> Exercise directions
Your task is to count the lines of the entries below that include the word "peekWord" and to give only the resulting number.

(Collected data entries)
-- ==== Sys2Proof/Machine/Dispatch.lean ====
section
/-! DEFINITION. The meaning of each command: one arm per constructor of Instr, each one direct call. -/

namespace Sys2Proof.Machine

open Sys2Proof
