-- ==== Sys2Proof/Safety.lean ====
section
/-! DEFINITION. What counts as a safe run, in the terms claims use: steps that answer a next state, and the forms of the state that
every step keeps. -/

namespace Sys2Proof.Machine

open Sys2Proof

/-- The module goes on. -/
def Goes (a : Answer) : Prop := ∃ t, a = .next t

/-- The bank words, the byte-coded memories and the store are in the canonical form. -/
def MemOk (s : State) : Prop :=
  Memory.wf s.cmem = true ∧ Memory.wf s.qmem = true ∧ Memory.wf s.smem = true

/-- The RETIRED fuse and the lifecycle state agree: a module with the fuse blown is RETIRED (R372). -/
def Trust.RetiredRight (t : Trust) : Prop := t.retiredFuse = true → t.lifecycle = 4

end Sys2Proof.Machine
end

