/-- R407, R414: three consecutive samples above 27,000 W set S_P to 16, which no tick lowers within 1 ms, and any others do nothing;
the coolant's readings set COOLANT_WARN while flow is below 36 L/min, the inlet above 35 degrees or the rise above 10 K, and change no
demand. Readings are in thousandths, samples of power in W. -/
def Sys2Proof.Claims.FastClampAndCoolant : Prop :=
  ∀ (s : State),
    (∀ a b c, 27000 < a → 27000 < b → 27000 < c → ∃ t, exec (.fastClamp a b c) s = .next t ∧ t.power.sP = 16
        ∧ t.fabric.stretchNext = 16 ∧ t.power.clampUntil = s.localNs + 1000000
        ∧ t.power = { s.power with sP := 16, clampUntil := t.power.clampUntil, lowTicks := 0, calmTicks := 0 } ∧ Kept s t)
    ∧ (∀ a b c, ¬(27000 < a ∧ 27000 < b ∧ 27000 < c) → exec (.fastClamp a b c) s = .next s)
    ∧ (∀ vin pf tmax t, exec (.powerTick vin pf tmax) s = .next t → t.localNs < s.power.clampUntil → s.power.sP = 16 → t.power.sP = 16)
    ∧ (∀ flow inlet outlet, ∃ t, exec (.coolantSample flow inlet outlet) s = .next t
        ∧ t.power = { s.power with flow := flow, inlet := inlet, outlet := outlet, coolantWarn := t.power.coolantWarn }
        ∧ (t.power.coolantWarn = true ↔ flow < 36000 ∨ 35000 < inlet ∨ inlet + 10000 < outlet)
        ∧ t = { s with power := t.power, counters := t.counters, maunvo := t.maunvo, out := t.out })

/-- R415 to R420: an idle partition sinks to the deepest wake state its owner and its dwell allow; a wake event brings it back within the
state's latency, out of W3 with its words that are not resident zero; the module sleeps in W4 with sessions lost and memory off, and is
READY again once its ports are up. -/
def Sys2Proof.Claims.WakeStates : Prop :=
  ∀ (s : State) (p : Nat), p < 8 →
    (s.partIdle p = true → s.boot.moduleState = 1 → (s.part p).startRaised = none → (s.wakeOf p).w < s.wakeTarget p →
      ∃ t, exec (.wakeEntry p) s = .next t ∧ (t.wakeOf p).w = s.wakeTarget p ∧ (t.wakeOf p).due = none ∧ t = { s with power := t.power })
    ∧ (∀ why, 1 ≤ (s.wakeOf p).w → (s.wakeOf p).w ≤ 3 → (s.wakeOf p).due = none → ∃ t, exec (.wakeEvent p why) s = .next t
        ∧ (t.wakeOf p).due = some (s.localNs + wakeLatency (s.wakeOf p).w) ∧ t = { s with power := t.power }
        ∧ ((s.wakeOf p).w = 3 → t.power.domains = s.raisedPoints p))
    ∧ (∀ due, (s.wakeOf p).due = some due → (s.wakeOf p).w ≠ 3 → ∃ t, exec (.wakeComplete p) s = .next t ∧ (t.wakeOf p).w = 0
        ∧ due ≤ t.localNs ∧ (∃ n, t = { s.advance n with power := t.power }))
    ∧ (∀ due, (s.wakeOf p).due = some due → (s.wakeOf p).w = 3 → (∀ g ∈ s.bandsOf p, s.groupStage g = 4) →
      ∃ t, exec (.wakeComplete p) s = .next t ∧ (t.wakeOf p).w = 0
        ∧ (∀ c w, c < 4096 → s.owns p c = true → w < 0xA00000 → (s.cluster c).isResident w = false → t.peekWord c w = ⟨0, false⟩)
        ∧ (∀ c w, c < 4096 → w < 0xA00000 → s.owns p c = false ∨ (s.cluster c).isResident w = true →
            t.peekWord c w = s.peekWord c w))
    ∧ (s.w4Ready = true → ∃ t, exec .w4Entry s = .next t ∧ t.boot.moduleState = 3 ∧ t.power.selfRefresh = true
        ∧ t.cmem = [] ∧ t.qmem = [] ∧ t.smem = s.smem ∧ (∀ n, (t.port n).state = 0 ∨ (t.port n).state = 7))
    ∧ (∀ k, s.holdsLease k = true → s.boot.moduleState = 3 → s.power.w4Wake = none → ∃ t, exec (.wake true k) s = .next t
        ∧ t.power.w4Wake = some s.localNs ∧ t = { s with power := t.power, ports := t.ports })
    ∧ (∀ at_, s.power.w4Wake = some at_ → s.boot.moduleState = 3 → s.maunvo.deferred = [] → (∀ n, n < 256 → (s.port n).state = 3 ∨ (s.port n).state = 7) →
      ∃ t, exec .w4WakeComplete s = .next t ∧ t.boot.moduleState = 1 ∧ t.power.selfRefresh = false ∧ t.power.w4Wake = none
        ∧ Kept s t)
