-- ==== Sys2Proof/Laws/Mem.lean ====
section
/-! SUPPORT. The laws of the sparse maps: a read after a write gives the value written, a write leaves every other
number alone, and every operation keeps the canonical form. -/

namespace Sys2Proof.Machine

open Sys2Proof

variable {α : Type}

theorem mapFind_erase_self (m : SMap α) (k : Nat) : mapFind (mapErase m k) k = none := by
  induction m with
  | nil => rfl
  | cons x r ih => unfold mapErase; split <;> simp_all [mapFind]

theorem mapFind_erase_ne (m : SMap α) {k j : Nat} (h : j ≠ k) : mapFind (mapErase m k) j = mapFind m j := by
  induction m with
  | nil => rfl
  | cons x r ih => unfold mapErase; split <;> simp_all [mapFind, Ne.symm]

theorem mapFind_insert_self (m : SMap α) (k : Nat) (v : α) (h : mapFind m k = none) :
    mapFind (mapInsert m k v) k = some v := by
  induction m with
  | nil => simp [mapInsert, mapFind]
  | cons x r ih =>
    unfold mapInsert
    split
    · rename_i hlt
      have hne : x.1 ≠ k := by omega
      simp [mapFind, hne] at h ⊢; exact ih h
    · simp [mapFind]

theorem mapFind_insert_ne (m : SMap α) {k j : Nat} (v : α) (h : j ≠ k) :
    mapFind (mapInsert m k v) j = mapFind m j := by
  induction m with
  | nil => simp [mapInsert, mapFind, Ne.symm h]
  | cons x r ih =>
    unfold mapInsert
    split
    · simp [mapFind, ih]
    · simp [mapFind, Ne.symm h]

@[simp] theorem mapGet_set_self [DecidableEq α] (d : Nat → α) (m : SMap α) (k : Nat) (v : α) :
    mapGet d (mapSet d m k v) k = v := by
  by_cases h : v = d k
  · simp [mapSet, mapGet, h, mapFind_erase_self]
  · simp [mapSet, mapGet, h, mapFind_insert_self _ _ _ (mapFind_erase_self m k)]

theorem mapGet_set_ne [DecidableEq α] (d : Nat → α) (m : SMap α) {k j : Nat} (v : α) (h : j ≠ k) :
    mapGet d (mapSet d m k v) j = mapGet d m j := by
  by_cases hv : v = d k
  · simp [mapSet, mapGet, hv, mapFind_erase_ne m h]
  · simp [mapSet, mapGet, hv, mapFind_insert_ne _ v h, mapFind_erase_ne m h]

@[simp] theorem mapGet_mod_self [DecidableEq α] (d : Nat → α) (m : SMap α) (k : Nat) (f : α → α) :
    mapGet d (mapMod d m k f) k = f (mapGet d m k) := by simp [mapMod]

theorem mapGet_mod_ne [DecidableEq α] (d : Nat → α) (m : SMap α) {k j : Nat} (f : α → α) (h : j ≠ k) :
    mapGet d (mapMod d m k f) j = mapGet d m j := by simp [mapMod, mapGet_set_ne d m _ h]

theorem mapAbove_erase (m : SMap α) (k j : Nat) (h : mapAbove j m = true) : mapAbove j (mapErase m k) = true := by
  induction m with
  | nil => rfl
  | cons x r ih =>
    simp [mapAbove] at h
    unfold mapErase; split
    · exact ih h.2
    · simp [mapAbove, h.1, ih h.2]

theorem mapAbove_insert (m : SMap α) {k j : Nat} (v : α) (hk : j < k) (h : mapAbove j m = true) :
    mapAbove j (mapInsert m k v) = true := by
  induction m with
  | nil => simp [mapInsert, mapAbove, hk]
  | cons x r ih =>
    simp [mapAbove] at h
    unfold mapInsert; split
    · simp [mapAbove, h.1, ih h.2]
    · simp [mapAbove, hk, h.1, h.2]

theorem mapAbove_trans (m : SMap α) {k j : Nat} (hk : j ≤ k) (h : mapAbove k m = true) : mapAbove j m = true := by
  induction m with
  | nil => rfl
  | cons x r ih => simp [mapAbove] at h ⊢; exact ⟨by omega, ih h.2⟩

theorem mapErase_wf [DecidableEq α] (d : Nat → α) (m : SMap α) (k : Nat) (h : mapWf d m = true) :
    mapWf d (mapErase m k) = true := by
  induction m with
  | nil => rfl
  | cons x r ih =>
    simp [mapWf] at h
    unfold mapErase; split
    · exact ih h.2
    · simp [mapWf, h.1.1, mapAbove_erase r k _ h.1.2, ih h.2]

theorem mapInsert_wf [DecidableEq α] (d : Nat → α) (m : SMap α) (k : Nat) (v : α) (hv : v ≠ d k)
    (hf : mapFind m k = none) (h : mapWf d m = true) : mapWf d (mapInsert m k v) = true := by
  induction m with
  | nil => simp [mapInsert, mapWf, mapAbove, hv]
  | cons x r ih =>
    simp [mapWf] at h
    by_cases hx : x.1 = k
    · simp [mapFind, hx] at hf
    simp [mapFind, hx] at hf
    unfold mapInsert; split
    · rename_i hlt
      simp [mapWf, h.1.1, mapAbove_insert r v hlt h.1.2, ih hf h.2]
    · rename_i hlt
      have hkx : k < x.1 := by omega
      simp [mapWf, hv, mapAbove, hkx, h.1.1, h.1.2, h.2, mapAbove_trans r (Nat.le_of_lt hkx) h.1.2]

theorem mapSet_wf [DecidableEq α] (d : Nat → α) (m : SMap α) (k : Nat) (v : α) (h : mapWf d m = true) :
    mapWf d (mapSet d m k v) = true := by
  unfold mapSet
  split
  · exact mapErase_wf d m k h
  · rename_i hv
    exact mapInsert_wf d _ k v hv (mapFind_erase_self m k) (mapErase_wf d m k h)

theorem mapMod_wf [DecidableEq α] (d : Nat → α) (m : SMap α) (k : Nat) (f : α → α) (h : mapWf d m = true) :
    mapWf d (mapMod d m k f) = true := mapSet_wf d m k _ h

theorem mapAbove_filter (m : SMap α) (p : Nat × α → Bool) (j : Nat) (h : mapAbove j m = true) :
    mapAbove j (m.filter p) = true := by
  induction m with
  | nil => rfl
  | cons x r ih =>
    simp [mapAbove] at h
    simp only [List.filter_cons]; split
    · simp [mapAbove, h.1, ih h.2]
    · exact ih h.2

theorem mapClear_wf [DecidableEq α] (d : Nat → α) (m : SMap α) (p : Nat → Bool) (h : mapWf d m = true) :
    mapWf d (mapClear m p) = true := by
  unfold mapClear
  induction m with
  | nil => rfl
  | cons x r ih =>
    simp [mapWf] at h
    simp only [List.filter_cons]; split
    · simp [mapWf, h.1.1, mapAbove_filter r _ _ h.1.2]
      have := ih h.2
      simpa using this
    · exact ih h.2

@[simp] theorem Memory.read_write_self (m : Memory) (a : Nat) (b : Byte) : (m.write a b).read a = b := by
  simp [Memory.read, Memory.write]

theorem Memory.read_write_ne (m : Memory) {a c : Nat} (b : Byte) (h : c ≠ a) :
    (m.write a b).read c = m.read c := by simp [Memory.read, Memory.write, mapGet_set_ne zeroByte m b h]

theorem Memory.write_wf (m : Memory) (a : Nat) (b : Byte) (h : m.wf = true) : (m.write a b).wf = true :=
  mapSet_wf zeroByte m a b h

theorem Memory.writeList_wf (m : Memory) (a : Nat) (bs : List Byte) (h : m.wf = true) :
    (m.writeList a bs).wf = true := by
  induction bs generalizing m a with
  | nil => exact h
  | cons b r ih => exact ih _ _ (m.write_wf a b h)

theorem Memory.read_writeList_outside (m : Memory) (a c : Nat) (bs : List Byte)
    (h : c < a ∨ a + bs.length ≤ c) : (m.writeList a bs).read c = m.read c := by
  induction bs generalizing m a with
  | nil => rfl
  | cons b r ih =>
    simp only [List.length_cons] at h
    unfold Memory.writeList
    rw [ih _ _ (by omega), Memory.read_write_ne m b (by omega)]

end Sys2Proof.Machine
end

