theorem execStepMark_keeps (a0) {u1 : State} (h0 : Keeps m l t r u1) {v : State} (h : execStepMark a0 u1 = .next v) : Keeps m l t r v := by
  unfold execStepMark at h
  try unfold onCluster at h
  try unfold onNumber at h
  try dsimp only at h
  repeat' split at h
  all_goals first | (simp only [Host.Outcome.next.injEq] at h; subst h) | cases h | skip
  all_goals repeat' first
      | with_reducible assumption | with_reducible apply State.modCluster_keeps | with_reducible apply State.issue_keeps
      | with_reducible apply State.setGen_keeps | simp only [↓keeps_mk] | with_reducible apply keeps_foldl | intro _
      | with_reducible apply keeps_foldl_snd | dsimp only

theorem execMul_keeps (a0) (a1) {u2 : State} (h0 : Keeps m l t r u2) {v : State} (h : execMul a0 a1 u2 = .next v) : Keeps m l t r v := by
  unfold execMul at h
  try unfold streamIssue at h
  try unfold onCluster at h
  try unfold onNumber at h
  try dsimp only at h
  repeat' split at h
  all_goals first | (simp only [Host.Outcome.next.injEq] at h; subst h) | cases h | skip
  all_goals repeat' first
      | with_reducible assumption | with_reducible apply State.issue_keeps | with_reducible apply streamEffect_keeps | intro _
      | dsimp only

theorem execMmz_keeps (a0) (a1) {u2 : State} (h0 : Keeps m l t r u2) {v : State} (h : execMmz a0 a1 u2 = .next v) : Keeps m l t r v := by
  unfold execMmz at h
  try unfold onCluster at h
  try unfold onNumber at h
  try dsimp only at h
  repeat' split at h
  all_goals first | (simp only [Host.Outcome.next.injEq] at h; subst h) | cases h | skip
  all_goals repeat' first
      | with_reducible assumption | with_reducible apply State.issue_keeps | with_reducible apply denseEffect_keeps | intro _
      | dsimp only

theorem execSwait_keeps (a0) {u1 : State} (h0 : Keeps m l t r u1) {v : State} (h : execSwait a0 u1 = .next v) : Keeps m l t r v := by
  unfold execSwait at h
  try unfold onCluster at h
  try unfold onNumber at h
  try dsimp only at h
  repeat' split at h
  all_goals first | (simp only [Host.Outcome.next.injEq] at h; subst h) | cases h | skip
  all_goals repeat' first | with_reducible assumption | with_reducible apply State.issue_keeps | intro _ | dsimp only

theorem execAmax_keeps (a0) (a1) {u2 : State} (h0 : Keeps m l t r u2) {v : State} (h : execAmax a0 a1 u2 = .next v) : Keeps m l t r v := by
  unfold execAmax at h
  try unfold streamIssue at h
  try unfold onCluster at h
  try unfold onNumber at h
  try dsimp only at h
  repeat' split at h
  all_goals first | (simp only [Host.Outcome.next.injEq] at h; subst h) | cases h | skip
  all_goals repeat' first
      | with_reducible assumption | with_reducible apply State.issue_keeps | with_reducible apply streamEffect_keeps | intro _
      | dsimp only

> Answer space
2